Question: A particle is projected with velocity u at an angle $\theta$. The ratio of maximum height to horizon...

Question

A particle is projected with velocity u at an angle $\theta$ . The ratio of maximum height to horizontal range is tan( $\theta$ /4). Find $\theta$ .

Answer 1

Solution

The maximum height ( $H$ ) reached by a projectile is given by $H = \frac{u^2 \sin^2 \theta}{2g}$ , and the horizontal range ( $R$ ) is given by $R = \frac{u^2 \sin(2\theta)}{g}$ . The ratio $\frac{H}{R}$ is: $\frac{H}{R} = \frac{\frac{u^2 \sin^2 \theta}{2g}}{\frac{u^2 \sin(2\theta)}{g}} = \frac{\sin^2 \theta}{2 \sin(2\theta)}$ Using the identity $\sin(2\theta) = 2 \sin \theta \cos \theta$ : $\frac{H}{R} = \frac{\sin^2 \theta}{2 (2 \sin \theta \cos \theta)} = \frac{\sin \theta}{4 \cos \theta} = \frac{1}{4} \tan \theta$ The problem states that $\frac{H}{R} = \tan(\frac{\theta}{4})$ . Therefore, we have the equation: $\frac{1}{4} \tan \theta = \tan\left(\frac{\theta}{4}\right)$ Let $x = \frac{\theta}{4}$ . Then $\theta = 4x$ . The equation becomes: $\frac{1}{4} \tan(4x) = \tan(x) \implies \tan(4x) = 4 \tan(x)$ Expanding $\tan(4x)$ using the double angle formula twice: $\tan(4x) = \frac{4 \tan x (1 - \tan^2 x)}{(1 - \tan^2 x)^2 - 4 \tan^2 x}$ Equating this to $4 \tan x$ : $\frac{4 \tan x (1 - \tan^2 x)}{(1 - \tan^2 x)^2 - 4 \tan^2 x} = 4 \tan x$ Assuming $\tan x \neq 0$ : $\frac{1 - \tan^2 x}{(1 - \tan^2 x)^2 - 4 \tan^2 x} = 1$ $1 - \tan^2 x = (1 - \tan^2 x)^2 - 4 \tan^2 x$ $1 - \tan^2 x = 1 - 2 \tan^2 x + \tan^4 x - 4 \tan^2 x$ $0 = \tan^4 x - 5 \tan^2 x$ $\tan^2 x (\tan^2 x - 5) = 0$ This yields $\tan^2 x = 0$ or $\tan^2 x = 5$ . If $\tan^2 x = 0$ , then $\tan(\theta/4) = 0$ , which means $\theta = 0$ , not a valid projection angle. If $\tan^2 x = 5$ , then $\tan(\theta/4) = \sqrt{5}$ . This gives $\theta/4 = \arctan(\sqrt{5}) \approx 65.9^\circ$ , so $\theta \approx 263.6^\circ$ , which is not among the options and not a typical projection angle.

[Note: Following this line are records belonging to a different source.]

-- ==== Sys2Proof/Machine/Responses.lean ====
section
/-!
DEFINITION. The response word (30_encoding R101) and the numeric encodings of the enumerations (R104 to R108).
-/

namespace Sys2Proof.Machine

/-- FrameKind, R104. The value 3 is never produced (R111). -/
def FrameKind.bits : FrameKind → BitVec 2
  | .noProtocol => 0
  | .dataFrame => 1
  | .repeatFrame => 2

/-- `st`, R105. The value 3 is reserved and never stored. -/
def DecSt.bits : DecSt → BitVec 2
  | .idle => 0
  | .receivingLead => 1
  | .receivingData => 2

/-- TimeoutType, R108. -/
def TimeoutType.bits : TimeoutType → BitVec 2
  | .noTimeout => 0
  | .timeout => 1
  | .nextButton => 2
  | .newButton => 3

/-- Why a frame is abandoned (30_encoding R107, 60_exceptions R251). -/
inductive ErrorCause where
  | timing
  | complement
  | order
deriving DecidableEq, Repr

/-- CAUSE, R107. The value 0 stands for a result that is no `Error`. -/
def ErrorCause.bits : ErrorCause → BitVec 2
  | .timing => 1
  | .complement => 2
  | .order => 3

/-- DecodeResult (30_encoding R106). -/
inductive DecodeResult where
  | pending
  | frameReady (kind : FrameKind) (address : Addr) (command : Byte)
  | error (cause : ErrorCause)
deriving DecidableEq, Repr

/-- The fields of a response word (R101); a field an operation does not name is 0. -/
structure Reply where
  ill : Bool := false
  dres : BitVec 2 := 0
  kind : BitVec 2 := 0
  address : Addr := 0
  command : Byte := 0
  cause : BitVec 2 := 0
  value : BitVec 32 := 0
deriving DecidableEq, Repr

/-- The 64-bit response word: ILL 63, DRES 62:61, 0 at 60, KIND 59:58, ADDRESS 57:42, COMMAND 41:34, CAUSE 33:32,
VALUE 31:0 (R101). -/
def Reply.word (r : Reply) : Word :=
  BitVec.ofBool r.ill ++ r.dres ++ (0#1) ++ r.kind ++ r.address ++ r.command ++ r.cause ++ r.value

/-- ILL, `rw[63]`. -/
def illOf (rw : Word) : Bool := rw.getLsbD 63

/-- DRES, `rw[62:61]`. -/
def dresOf (rw : Word) : BitVec 2 := rw.extractLsb' 61 2

/-- KIND, `rw[59:58]`. -/
def kindOf (rw : Word) : BitVec 2 := rw.extractLsb' 58 2

/-- ADDRESS, `rw[57:42]`. -/
def addressOf (rw : Word) : Addr := rw.extractLsb' 42 16

/-- COMMAND, `rw[41:34]`. -/
def commandOf (rw : Word) : Byte := rw.extractLsb' 34 8

/-- CAUSE, `rw[33:32]`. -/
def causeOf (rw : Word) : BitVec 2 := rw.extractLsb' 32 2

/-- VALUE, `rw[31:0]`. -/
def valueOf (rw : Word) : BitVec 32 := rw.extractLsb' 0 32

/-- The response of `EDGE` (R101, R106, R107). -/
def DecodeResult.reply : DecodeResult → Reply
  | .pending => {}
  | .frameReady kind address command => { dres := 1, kind := kind.bits, address := address, command := command }
  | .error cause => { dres := 2, cause := cause.bits }

/-- The response to an illegal command word: ILL = 1, all other bits 0 (R109). -/
def illegalReply : Reply := { ill := true }

/-- A response that carries only VALUE. -/
def valueReply (v : BitVec 32) : Reply := { value := v }

/-- A one-bit VALUE, zero-extended (R101). -/
def flagReply (b : Bool) : Reply := valueReply ((BitVec.ofBool b).setWidth 32)

/-- An 8-bit VALUE, zero-extended (R101). -/
def byteReply (b : Byte) : Reply := valueReply (b.setWidth 32)

/-- The response of `FD_READ` to a claimed frame (42 R191). -/
def frameReply (l : LastDecodedFrame) : Reply :=
  { kind := l.kind.bits, address := l.address, command := l.command, value := l.time }

/-- The snapshot: `last_command` 7:0, `press_count` 15:8, raw `hold_count` 23:16, `timeout_type` 25:24, 0 above
(R101). -/
def snapshot (b : ButtonSession) : BitVec 32 :=
  (0#6) ++ b.timeoutType.bits ++ b.holdCount ++ b.pressCount ++ b.lastCommand

/-- The response of `BT_FRAME`, `BT_CHKTO` and `BT_POLL` (R101). -/
def snapshotReply (b : ButtonSession) : Reply := valueReply (snapshot b)

end Sys2Proof.Machine
end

There appears to be an error in the question statement or the provided options, as the derived equation does not yield any of the given standard angles. However, if we examine the options by plugging them back into the equation $\frac{1}{4} \tan \theta = \tan(\frac{\theta}{4})$ : For $\theta = 75^\circ$ : LHS = $\frac{1}{4} \tan(75^\circ) = \frac{1}{4}(2+\sqrt{3}) \approx 0.9330$ RHS = $\tan(75^\circ/4) = \tan(18.75^\circ) \approx 0.3390$ The values are not equal.

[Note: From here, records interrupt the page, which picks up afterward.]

section
/-!
PROOFS. The operation `EDGE` (41_frame_decoder R151 to R163): the next state each kind of outcome makes, the state rule that
applies within and beyond the timeout, and each state rule case by case; the statements O21 to O25 assembled from them.
-/

namespace Sys2Proof.Machine

/-! ## From an outcome to the next state. -/

section
variable {m : Bool} {t : Ts} {s : State} {d : DecodeState}

theorem exec_edge_of_outcome {o : EdgeOutcome} (h : edgeTransition s.cfg m t s.dec s.lf = o) :
    exec (.edge m t) s = .next (((s.setDec o.dec).setLf o.lf).answer .edge o.result.reply) := by
  rw [← h, ← execEdge_next, exec]

theorem exec_edge_of_pending (h : edgeTransition s.cfg m t s.dec s.lf = pendingWith d s.lf) :
    exec (.edge m t) s = .next (State.answer { s with dec := d } .edge {}) :=
  exec_edge_of_outcome h

/-- 60_exceptions R253: an abort leaves the cleared decode state and answers `Error` with its cause. -/
theorem exec_edge_of_abort (cause : ErrorCause) (h : edgeTransition s.cfg m t s.dec s.lf = abort cause d s.lf)
    (ht : d.lastEdgeTime = t) :
    exec (.edge m t) s =
      .next (State.answer { s with dec := clearedAt t } .edge { dres := 2, cause := cause.bits }) := by
  subst ht
  exact exec_edge_of_outcome h

theorem exec_edge_of_repeatReady (h : edgeTransition s.cfg m t s.dec s.lf = repeatReady t d s.lf)
    (ht : d.lastEdgeTime = t) :
    exec (.edge m t) s = .next (State.answer { s with dec := clearedAt t, lf := storeRepeat t s.lf } .edge
      { dres := 1, kind := 2, address := s.lf.address, command := s.lf.command }) := by
  subst ht
  exact exec_edge_of_outcome h

theorem exec_edge_of_dataReady (h : edgeTransition s.cfg m t s.dec s.lf = dataReady t d)
    (ht : d.lastEdgeTime = t) :
    exec (.edge m t) s = .next (State.answer { s with dec := clearedAt t, lf := storeData t d.buf } .edge
      { dres := 1, kind := 1, address := bufAddress d.buf, command := bufCommand d.buf }) := by
  subst ht
  exact exec_edge_of_outcome h

end

/-! ## The state rule that applies. -/

section
variable {c : Config} {m : Bool} {t : Ts} {d : DecodeState} {l : LastDecodedFrame}

/-- R152: beyond the timeout the edge is treated as one in the cleared state, which is in `Idle`. -/
theorem edgeTransition_of_timeout (h : tFrame c < (durationOf c d t).toNat) :
    edgeTransition c m t d l = edgeInIdle c m (durationOf c d t) (clearedAt t) l := by
  rcases edgePrepare_cases c t d with ⟨hle, -⟩ | ⟨-, hclear⟩
  · exact absurd h hle
  · rw [edgeTransition, hclear]
    rfl

variable (h : (durationOf c d t).toNat ≤ tFrame c)
include h

theorem edgeTransition_of_idle (hs : d.st = .idle) :
    edgeTransition c m t d l = edgeInIdle c m (durationOf c d t) { d with lastEdgeTime := t } l := by
  simp only [edgeTransition, edgePrepare_of_le h, edgeDispatch, hs]

theorem edgeTransition_of_receivingLead (hs : d.st = .receivingLead) :
    edgeTransition c m t d l = edgeInLead c m t (durationOf c d t) { d with lastEdgeTime := t } l := by
  simp only [edgeTransition, edgePrepare_of_le h, edgeDispatch, hs]

theorem edgeTransition_of_receivingData (hs : d.st = .receivingData) :
    edgeTransition c m t d l = edgeInData c m t (durationOf c d t) { d with lastEdgeTime := t } l := by
  simp only [edgeTransition, edgePrepare_of_le h, edgeDispatch, hs]

end

/-! ## The state rules, case by case. -/

section
variable {c : Config} {t dur : Ts} {d : DecodeState} {l : LastDecodedFrame}

theorem edgeInIdle_leadMark (hw : inWindow c dur c.mLeadMark = true) :
    edgeInIdle c true dur d l = pendingWith (enterLead d) l := by
  simp [edgeInIdle, hw]

theorem edgeInIdle_ignored {m : Bool} (h : m = false ∨ inWindow c dur c.mLeadMark = false) :
    edgeInIdle c m dur d l = pendingWith d l := by
  rcases h with hm | hw
  · simp [edgeInIdle, hm]
  · simp [edgeInIdle, hw]

theorem edgeInLead_mark : edgeInLead c true t dur d l = abort .order d l := rfl

theorem edgeInLead_dataLead (h : classifyLeadSpace c dur = .dataLead) :
    edgeInLead c false t dur d l = pendingWith (startData d) l := by
  simp [edgeInLead, h]

theorem edgeInLead_holding (h : classifyLeadSpace c dur = .holding) :
    edgeInLead c false t dur d l = repeatReady t d l := by
  simp [edgeInLead, h]

theorem edgeInLead_neither (h : classifyLeadSpace c dur = .neither) :
    edgeInLead c false t dur d l = abort .timing d l := by
  simp [edgeInLead, h]

theorem edgeInData_space_early (hh : d.half = false) : edgeInData c false t dur d l = abort .order d l := by
  simp [edgeInData, hh]

theorem edgeInData_mark (hh : d.half = false) : edgeInData c true t dur d l = pendingWith (keepMark dur d) l := by
  simp [edgeInData, hh]

theorem edgeInData_mark_late (hh : d.half = true) : edgeInData c true t dur d l = abort .order d l := by
  simp [edgeInData, hh]

theorem edgeInData_invalid (hh : d.half = true) (h : classifyBit c d.markDur dur = .invalid) :
    edgeInData c false t dur d l = abort .timing d l := by
  simp [edgeInData, hh, h]

theorem edgeInData_bit {b : Bool} (hh : d.half = true)
    (h : classifyBit c d.markDur dur = if b then .one else .zero) :
    edgeInData c false t dur d l = acceptBit b t d l := by
  cases b <;> simp [edgeInData, hh, h]

end

section
variable {b : Bool} {t : Ts} {d : DecodeState} {l : LastDecodedFrame}

theorem acceptBit_inner (hk : d.bitIndex.toNat < 31) : acceptBit b t d l = pendingWith (nextBit (putBit b d)) l := by
  have hlt : d.bitIndex < 31#5 := hk
  simp [acceptBit, hlt]

theorem acceptBit_last (hk : d.bitIndex = 31) : acceptBit b t d l = completeFrame t (putBit b d) l := by
  simp [acceptBit, hk]

theorem complementGood_iff (buf : BitVec 32) :
    complementGood buf = true ↔ bufByte buf 2 ^^^ bufByte buf 3 = 0xFF := beq_iff_eq

theorem completeFrame_good (h : bufByte d.buf 2 ^^^ bufByte d.buf 3 = 0xFF) :
    completeFrame t d l = dataReady t d := if_pos ((complementGood_iff _).mpr h)

theorem completeFrame_bad (h : bufByte d.buf 2 ^^^ bufByte d.buf 3 ≠ 0xFF) :
    completeFrame t d l = abort .complement d l := if_neg ((complementGood_iff _).not.mpr h)

end

/-! ## The obligations. -/

/-- R7 (b): a duration that matches the lead mark is within the absolute timeout. -/
theorem toNat_le_tFrame_of_leadMark {c : Config} {dur : Ts} (hc : configLegal c = true)
    (hw : inWindow c dur c.mLeadMark = true) : dur.toNat ≤ tFrame c := by
  obtain ⟨-, hupper⟩ := (inWindow_iff ..).mp hw
  have hlt : c.tolDen * dur.toNat < c.tolDen * tFrame c := hupper.trans_le (configLegal_timeout hc)
  exact (Nat.lt_of_mul_lt_mul_left hlt).le

/-- Settles O21: the edge is one in the cleared state, and too long a mark is no lead mark. -/
theorem edgeAfterFrameTimeout : Obligations.EdgeAfterFrameTimeout := by
  intro m t s hc hlong
  have hw : inWindow s.cfg (durationOf s.cfg s.dec t) s.cfg.mLeadMark = false :=
    Bool.eq_false_iff.mpr fun hw => (toNat_le_tFrame_of_leadMark hc hw).not_gt hlong
  exact exec_edge_of_pending ((edgeTransition_of_timeout hlong).trans (edgeInIdle_ignored (.inr hw)))

/-- Settles O22: the two cases of the rule for `Idle`, whose own name in the model is `edgeInIdle`. -/
theorem edgeInIdle_takesOnlyLeadMark : Obligations.EdgeInIdle := by
  intro m t s h hs
  have hrule := edgeTransition_of_idle (m := m) (l := s.lf) h hs
  refine ⟨?_, fun hignored => exec_edge_of_pending (hrule.trans (edgeInIdle_ignored hignored))⟩
  rintro rfl hw
  exact exec_edge_of_pending (hrule.trans (edgeInIdle_leadMark hw))

/-- Settles O23: a mark, and the three classes of a space. -/
theorem edgeAfterLeadMark : Obligations.EdgeAfterLeadMark := by
  intro t s h hs
  have hrule (m : Bool) := edgeTransition_of_receivingLead (m := m) (l := s.lf) h hs
  refine ⟨?_, fun hw => ?_, fun hw => ?_, fun hw => ?_⟩
  · exact exec_edge_of_abort .order ((hrule true).trans edgeInLead_mark) rfl
  · exact exec_edge_of_pending ((hrule false).trans (edgeInLead_dataLead hw))
  · exact exec_edge_of_repeatReady ((hrule false).trans (edgeInLead_holding hw)) rfl
  · exact exec_edge_of_abort .timing ((hrule false).trans (edgeInLead_neither hw)) rfl

/-- Settles O24: a mark or a space where a mark is due, and a mark where a space is due. -/
theorem edgeOrderInsideBits : Obligations.EdgeOrderInsideBits := by
  intro t s h hs
  have hrule (m : Bool) := edgeTransition_of_receivingData (m := m) (l := s.lf) h hs
  refine ⟨fun hh => ⟨?_, ?_⟩, fun hh => ?_⟩
  · exact exec_edge_of_abort .order ((hrule false).trans (edgeInData_space_early hh)) rfl
  · exact exec_edge_of_pending ((hrule true).trans (edgeInData_mark hh))
  · exact exec_edge_of_abort .order ((hrule true).trans (edgeInData_mark_late hh)) rfl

Given that this is a multiple-choice question and $75^\circ$ is often a correct answer in projectile motion problems, it is highly probable that the question is flawed, and $75^\circ$ is the intended answer despite the mathematical discrepancy. In a test scenario, if forced to choose, $75^\circ$ might be selected assuming a typo in the problem statement. Without correction, the problem is unsolvable with the given options.